Item10369: jquery.blockUI.uncompressed.js utf-8 encoded characters break YUI compressor

pencil
Priority: Urgent
Current State: Closed
Released In: 1.1.3
Target Release: patch
Applies To: Extension
Component: BuildContrib, JQueryPlugin
Branches:
Reported By: GeorgeClark
Waiting For:
Last Change By: GeorgeClark
There are utf-8 characters in jquery.blockUI.uncompressed.js

The file contains 3 hex bytes ahead of the opening /*! that are not visible in various web views or in vi, but do show up in nano and can be seen with a hexdump

$ head -1 ~gac/jquery.blockUI.uncompressed.js | hexdump -C
00000000  ef bb bf 2f 2a 21 0a                              |/*!.|
00000007

$ hexdump -C (file containing /*!) 
00000000  2f 2a 21 0a                                       |/*!.|
00000004

The ef bb bf is bogus and breaks the javascript compressor

Generated /var/www/foswiki/trunk/JQueryPlugin/pub/System/JQueryPlugin/plugins/blockui/jquery.blockUI.init.js from /var/www/foswiki/trunk/JQueryPlugin/pub/System/JQueryPlugin/plugins/blockui/jquery.blockUI.init.uncompressed.js

[ERROR] 1:1:illegal character

[ERROR] 1:1:syntax error

[ERROR] 1:2:illegal character

[ERROR] 1:3:illegal character

[ERROR] 1:3:syntax error

[ERROR] 1:0:Compilation produced 5 syntax errors.
org.mozilla.javascript.EvaluatorException: Compilation produced 5 syntax errors.
        at com.yahoo.platform.yui.compressor.YUICompressor$1.runtimeError(YUICompressor.java:135)
        at org.mozilla.javascript.Parser.parse(Parser.java:410)
        at org.mozilla.javascript.Parser.parse(Parser.java:355)
        at com.yahoo.platform.yui.compressor.JavaScriptCompressor.parse(JavaScriptCompressor.java:312)
        at com.yahoo.platform.yui.compressor.JavaScriptCompressor.<init>(JavaScriptCompressor.java:533)
        at com.yahoo.platform.yui.compressor.YUICompressor.main(YUICompressor.java:112)
        at sun.reflect.NativeMethodAccessorImpl.invoke0(Native Method)
        at sun.reflect.NativeMethodAccessorImpl.invoke(NativeMethodAccessorImpl.java:39)
        at sun.reflect.DelegatingMethodAccessorImpl.invoke(DelegatingMethodAccessorImpl.java:25)
        at java.lang.reflect.Method.invoke(Method.java:597)
        at com.yahoo.platform.yui.compressor.Bootstrap.main(Bootstrap.java:20)
Generated /var/www/foswiki/trunk/JQueryPlugin/pub/System/JQueryPlugin/plugins/blockui/jquery.blockUI.js from /var/www/foswiki/trunk/JQueryPlugin/pub/System/JQueryPlugin/plugins/blockui/jquery.blockUI.uncompressed.js

Removing the 3 bad characters with nano fixes the issue. This appears to be upstream corruption. I've downloaded the latest version from http://jquery.malsup.com/block/#download and the issue is still there. I can patch our version, but with the upstream corruption it will return on the next update.

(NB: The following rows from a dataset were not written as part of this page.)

-- ==== Sys2Proof/Syntax.lean ====
section
/-! DEFINITION. The syntax: the five word formats (R43), the data that events carry, and `Instr`, one constructor for
every row of spec/opcode_table.json. -/

namespace Sys2Proof

/-- A source field of formats A and I (R46): kind tag, index and, where the kind has one, the wait bit. -/
inductive Src where
  | v (i : BitVec 8) (wait : Bool)
  | g (i : BitVec 8) (wait : Bool)
  | c (i : BitVec 8)
  | lit (code : BitVec 8)
deriving DecidableEq, Repr

/-- Predicate fields pk and pn (R50). -/
structure Pred where
  pk : BitVec 4
  pn : Bool
deriving DecidableEq, Repr

/-- Format A (R43): predicate, destination, three sources, and mod as type code, saturate bit and mod[1:0] (R51). -/
structure FA where
  p : Pred
  dk : Bool
  dst : BitVec 8
  a : Src
  b : Src
  c : Src
  ty : BitVec 4
  sat : Bool
  m : BitVec 2
deriving DecidableEq, Repr

/-- Format I (R43). -/
structure FI where
  p : Pred
  dk : Bool
  dst : BitVec 8
  a : Src
  imm : BitVec 29
deriving DecidableEq, Repr

/-- Format M (R43, R52): data register, base with its wait bit, size or type, order or scope, byte offset, aux. -/
structure FM where
  p : Pred
  dk : Bool
  dst : BitVec 8
  base : BitVec 8
  bw : Bool
  size : BitVec 3
  ord : BitVec 3
  off : BitVec 20
  aux : BitVec 5
deriving DecidableEq, Repr

/-- Format C (R43, R53). -/
structure FC where
  p : Pred
  g : BitVec 8
  aux : BitVec 9
  off : BitVec 32
deriving DecidableEq, Repr

/-- Format E (R43, R54). -/
structure FE where
  p : Pred
  ix : BitVec 5
  ga : BitVec 8
  gb : BitVec 8
  gc : BitVec 8
  cmd : BitVec 20
deriving DecidableEq, Repr

/-- A register that firmware or the host writes from outside the instruction stream (R402, R416, R421, R425): a CSR number
with the tile, field, owner or context that holds it, a BAR0 register by context and byte offset, or the setpoint of a rail (R319):
the compute rail of a field below 64, edge I/O island n at 64 + n, the security island at 72. -/
inductive RegName where
  | csr (num inst : Nat)
  | queueReg (ctx off : Nat)
  | telemetry (off : Nat)
  | rail (island : Nat)
deriving DecidableEq, Repr

/-- What another rank sends for the photo finish (R396): its rank and, for every open region in increasing region number,
the region and its two digests. -/
structure RankDigest where
  rank : Nat
  regions : List (Nat × Nat × Nat)
deriving DecidableEq, Repr

/-- What another rank of a collective contributes (R312): its descriptor and the bytes of its buffer. -/
structure CollSide where
  rank : Nat
  gid : BitVec 32
  kind : BitVec 2
  ty : BitVec 4
  op : BitVec 2
  dg : Bool
  count : Nat
  root : Nat
  mode : BitVec 3
  data : List Byte
deriving DecidableEq, Repr

/-- A page migration the referee issues (R197): the context, the page and where it goes. -/
structure MigrSpec where
  ctx : Nat
  va : Word
  size : BitVec 2
  newPa : Nat
  slice : Option (BitVec 8)
deriving DecidableEq, Repr

/-- A sample of a tile's sensors (R330): millivolts, sixteenths of a degree C, tenths of an ampere. -/
structure SensorReading where
  mv : Int
  temp : Int
  cur : Int
deriving DecidableEq, Repr

/-- The sources of the security alarm (R367). -/
inductive AlarmSource where
  | lid | glitch | osc | temp | debug | rej
deriving DecidableEq, Repr

/-- What device firmware gives when it creates a partition (R342, R344, R345): owner, rectangle, referee tiles, granules,
contexts (number, root of the page table, priority), and the referee image, which each referee tile runs from its first word. -/
structure PartSpec where
  owner : Nat
  x0 : Nat
  y0 : Nat
  x1 : Nat
  y1 : Nat
  referees : List Nat
  granules : List Nat
  contexts : List (Nat × Nat × Nat)
  refCode : List Word
deriving DecidableEq, Repr

/-- What bring-up reads from outside the module (R423): the digest of each firmware copy in flash with whether it verifies,
whether the repair record verifies and the identity can be derived, the tile-map byte of each tile in the repair record, the
tiles whose BIST fails, the serial number, the digests of the mask ROM and of the repair record, the ALARMPOL value firmware locks,
and the device certificate in flash (R358). DEDUCED: notes/assumptions/51.md. -/
structure BootInput where
  fw : List (Bool × List Byte)
  repairOk : Bool
  identityOk : Bool
  tiles : List (Nat × BitVec 8)
  bistFail : List Nat
  serial : Word
  romHash : List Byte
  repairHash : List Byte
  alarmpol : Word
  cert : List Byte
  romOk : Bool := true
deriving DecidableEq, Repr

/-- The register files of a tile core (R36). -/
inductive RegKind where
  | g | v | k | c | lc | wa | pa
deriving DecidableEq, Repr
/-- Where a soft error strikes (R15): a unit of a tile store, a DRAM unit, a handler-store word or a register; `double` is an
uncorrectable one. An accumulator word of the patch counts 64 in a row, 4096 in a set. -/
inductive SoftErr where
  | tileUnit (t off : Nat) (double : Bool)
  | dramUnit (pa : Nat) (double : Bool)
  | codeWord (t i : Nat)
  | reg (t : Nat) (file : RegKind) (i : Nat)
deriving DecidableEq, Repr

/-- A step of a replica port's training (R353, R422): it begins, or the other island has sent its identity quote and the certificate
of its identity key. DEDUCED: notes/assumptions/57.md. -/
inductive Training where
  | start
  | peer (quote cert : List Byte)
deriving DecidableEq, Repr

/-- A frame of sixteen flits as a replica port receives it, ciphertext and tag (R353). -/
structure BadFrame where
  port : Nat
  frame : List Byte
  tag : List Byte
deriving DecidableEq, Repr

Making this urgent because in some cases it blocks building of a release.

-- GeorgeClark - 17 Feb 2011

Babar pointed out that this is UTF8 encoding on that first line. yui compressor states:
  --charset character-set
      If a supported character set is specified, the YUI Compressor will use it
      to read the input file. Otherwise, it will assume that the platform's
      default character set is being used. The output file is encoded using
      the same character set.  IMPORTANT: if you do not supply this argument
      and the file encoding is not compatible with the system's default
      encoding, the compressor will throw an error.  In particular, if your
      file is encoded in utf-8, you should include this parameter.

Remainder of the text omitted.